Afghan refugees face looming unemployment crisis
PHILADELPHIA — Cathryn Miller-Wilson has worked in immigration long enough to know when a crisis is walking toward her.
And right now the director of HIAS Pennsylvania hears the sound of moving feet — a slow-motion calamity that could dramatically affect the lives of some 76,000 Afghan evacuees who were brought to the United States when their country fell to the Taliban in August 2021.
Those newcomers — including about 800 who were resettled in the Philadelphia area — face the prospect of mass unemployment, with their work authorizations set to expire this summer. They have found work across industries, as cashiers, in warehouses, even helping fellow evacuees in immigration agencies.
“This is a huge, looming crisis,” said MillerWilson, whose agency supports low-income immigrants in building new lives. “Nobody seems to be doing anything about it.”
If August seems distant, six months away, she said, then consider the glacial pace of the nation’s immigration apparatus. For Afghan war allies, the problem lies in how the Biden administration brought them and their families into the country.
Politicians, government officials, and news reporters commonly describe the evacuees as “refugees.” While they fit the U.N. definition — someone who crossed an international border to escape violence or crisis in their homeland — almost none are legally designated as refugees.
That’s a specific immigration status, one that comes with benefits and privileges, including the ability to live here permanently and to seek U.S. citizenship.
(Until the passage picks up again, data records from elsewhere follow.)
-- ==== Sys2Proof/Machine/Startup.lean ====
section
/-! DEFINITION. Start-up, reset and power (15_startup_modes.md R557 to R563, R572, R573, R577, R579; 21_electrical_package.md R677 to
R684; 08_global_directory.md R299; 09_trail_fabric.md R315 to R317; 10_dram_subsystem.md R360 to R370, R386; 12_realms_isolation.md R452,
R463; 14_die_bridges_mesh.md R532 to R541). -/
namespace Sys2Proof.Machine
open Sys2Proof

/-! ## What a loss of power or a reset leaves (R559 transitions 2 to 4, 17 and 19; R576) -/

/-- The registers of the TLG window, which a reset with PWR_GOOD high keeps (R623, R640). -/
def tlgRegs (t : Tbl Word) : Tbl Word := t.filter (fun p => decide (0x200000 ≤ p.1 ∧ p.1 < 0x300000))

/-- The clause with which an event is resolved: its stamp, or a later one when it came late. -/
def Event.clause (e : Event) : Word := match e.due with
  | some c => c
  | none => e.stamp

/-- The records of an event enter the queue with their clause (R31, R626). -/
def State.enqueueAll (s : State) (e : Event) : List Rec → State
  | [] => s
  | r :: l => (s.enqueueRec { proc := e.clause, rank := e.rank, r := r }).enqueueAll e l

/-- Records that wait for the resolution of their clause enter the queue before a reset that keeps the trip log. -/
def State.flushEvents (s : State) : List Event → State
  | [] => s
  | e :: l => (s.enqueueAll e e.recs).flushEvents l

/-- Requests, caches and registers are discarded. What stays: the board's signals, the fuses, the boot flash, the commands that wait,
the clause count, DIMMs in self-refresh, and, while PWR_GOOD stays high, the trip log. -/
def State.wiped (s : State) (keepLog : Bool) : State :=
  { pending := s.pending, clause := s.clause, phase := s.phase, vaux := s.vaux, pwrGood := s.pwrGood, resetN := s.resetN,
    mgrStrap := s.mgrStrap, stbyStrap := s.stbyStrap, fuses := s.fuses, dieFuses := s.dieFuses, flash := s.flash,
    selfRefresh := s.selfRefresh, freeCount := s.freeCount, keyCount := s.keyCount,
    log := if keepLog then s.log else {}, regs := if keepLog then tlgRegs s.regs else [] }

/-- GLB.MODE of a package that leaves `old` for `new` by a transition. -/
def modeWord (old new trans : Nat) : Word := BitVec.ofNat 64 (new + old * 2 ^ 8 + trans * 2 ^ 16)

/-- Enters OFF, STANDBY or SENSE from a mode whose state is discarded. While PWR_GOOD is low the trip log takes no record: it holds
nothing between the fall and the rise, so that no stamp in it lies above a later one (R21). -/
def State.restart (s : State) (new trans : Nat) (keepLog : Bool) : State :=
  let w := modeWord s.mode new trans
  let old := s.mode
  let s := if keepLog then s.flushEvents s.events else s
  let s := ((s.wiped keepLog).setReg regGlbMode w).setReg regGlbModetime s.clause
  if s.pwrGood then s.emit 12 81 0x0000 0 [old, new, trans] else s

/-- SENSE entry (R560 step 2): the straps are latched, MGR_SEL before STBY_MGR; the fused values show. -/
def State.senseEntry (s : State) (trans : Nat) (keepLog : Bool) : State :=
  let therm := s.thermtripN && decide (trans = 19)
  let s := s.restart modeSense trans keepLog
  let s := { s with selfRefresh := [], thermtripN := therm }
  let s := (s.setFld regGlbIdent 4 4 (b2n s.mgrStrap)).setFld regGlbIdent 5 5 (b2n (s.stbyStrap && !s.mgrStrap))
  let s := (s.setFld regGlbBoot 23 16 s.fuses.svnMin).setFld regGlbBoot 10 5 s.fuses.svnLeft
  s.setReg regMshIoserial s.fuses.ioSerial

/-- Transition 3, or 17 at the end of a drain. -/
def State.toStandby (s : State) (trans : Nat) (keepLog : Bool) : State := s.restart modeStandby trans keepLog

/-- R559 transitions 1 and 4, R677. -/
def execVauxRise (mgr stby : Bool) (s : State) : Host.Outcome State Fault Refusal :=
  let s : State := { s with vaux := true, mgrStrap := mgr, stbyStrap := stby }
  .next (if s.mode ≠ modeOff then s
    else
      let s := s.restart modeStandby 1 false
      if s.pwrGood && s.resetN then s.senseEntry 4 true else s)

/-- R559 transition 2: all state is lost. -/
def execVauxLoss (s : State) : Host.Outcome State Fault Refusal :=
  let w := modeWord s.mode modeOff 2
  let s : State := { (s.wiped false) with vaux := false, clause := 0, phase := 0, selfRefresh := [] }
  .next (s.setReg regGlbMode w)

/-- R559 transition 3: PWR_GOOD falls, and the trip log is lost (R576, R679). -/
def execPwrGoodFall (s : State) : Host.Outcome State Fault Refusal :=
  let s : State := { s with pwrGood := false }
  .next (if modeSense ≤ s.mode then s.toStandby 3 false
    else { (s.wiped false) with regs := [(regGlbMode, s.reg regGlbMode), (regGlbModetime, s.reg regGlbModetime)] })

/-- R559 transition 3: RESET_N is asserted while PWR_GOOD is high. -/
def execResetNAssert (s : State) : Host.Outcome State Fault Refusal :=
  let s : State := { s with resetN := false }
  .next (if s.pwrGood ∧ modeSense ≤ s.mode then s.toStandby 3 true else s)

/-- R559 transition 4, R21: PWR_GOOD rises with RESET_N high; the next lock starts the counter at 0. In STANDBY, WAKE_N is asserted
(R514). -/
def execPwrGoodRise (mgr stby : Bool) (s : State) : Host.Outcome State Fault Refusal :=
  .next (if s.pwrGood then s
    else
      let s : State := { s with pwrGood := true, mgrStrap := mgr, stbyStrap := stby, clause := 0, phase := 0 }
      if s.mode = modeStandby then
        (if s.resetN then s.senseEntry 4 true else s).modEpf (fun e => { e with wakeN := true })
      else s)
Instead, almost all the Afghans were admitted under what’s called humanitarian parole, which is a permission to enter the country, not an immigration status. It’s temporary. It provides no automatic path to permanent residency or citizenship.
Instead, Congress tied Afghans’ permission to work to their humanitarian parole. The idea was that evacuees would apply for asylum, and that designation would confer the right to live and work in the United States and to seek citizenship.
But applications for asylum have exploded — a record 1.6 million cases as of December 2022, according to the Transactional Records Clearinghouse at Syracuse University. The wait time for a typical asylum case to be heard is nearly five years.
Every Afghan client of HIAS Pennsylvania has filed for asylum, and none of the 26 has received a ruling, Miller-Wilson said.
Hili Chakhansuri knows what that’s like for fellow evacuees. The former Afghanistan government official and diplomat spent months living with thousands of other arrivals in South Jersey at Joint Base McGuireDix-Lakehurst, one of the military bases where newcomers were temporarily housed.
She received asylum, she said, after being able to enlist the help of an immigration attorney. But she’s heard from more than a hundred Afghans around the country who have no asylum and now face the expiration of their parole and work permits.
“They are confused and concerned about what to do,” she said.
In Afghanistan, Chakhansuri worked as an officer in the Ministry of Foreign Affairs, putting her at risk of harm from the Taliban. Last year she relocated to Los Angeles, married, and gave birth to a baby boy. She and her husband started the Salaam Family Foundation to teach English online to Afghan girls in Afghanistan, where they are barred from education.
She tries to help other Afghan evacuees, whose skills can vary widely. Many know little English and don’t have money to hire immigration lawyers. Even with money, figuring out the application system can be daunting.
“Most of these refugees are not familiar about how to file asylum or hire attorneys,” she said, “and the fees for attorneys are high.”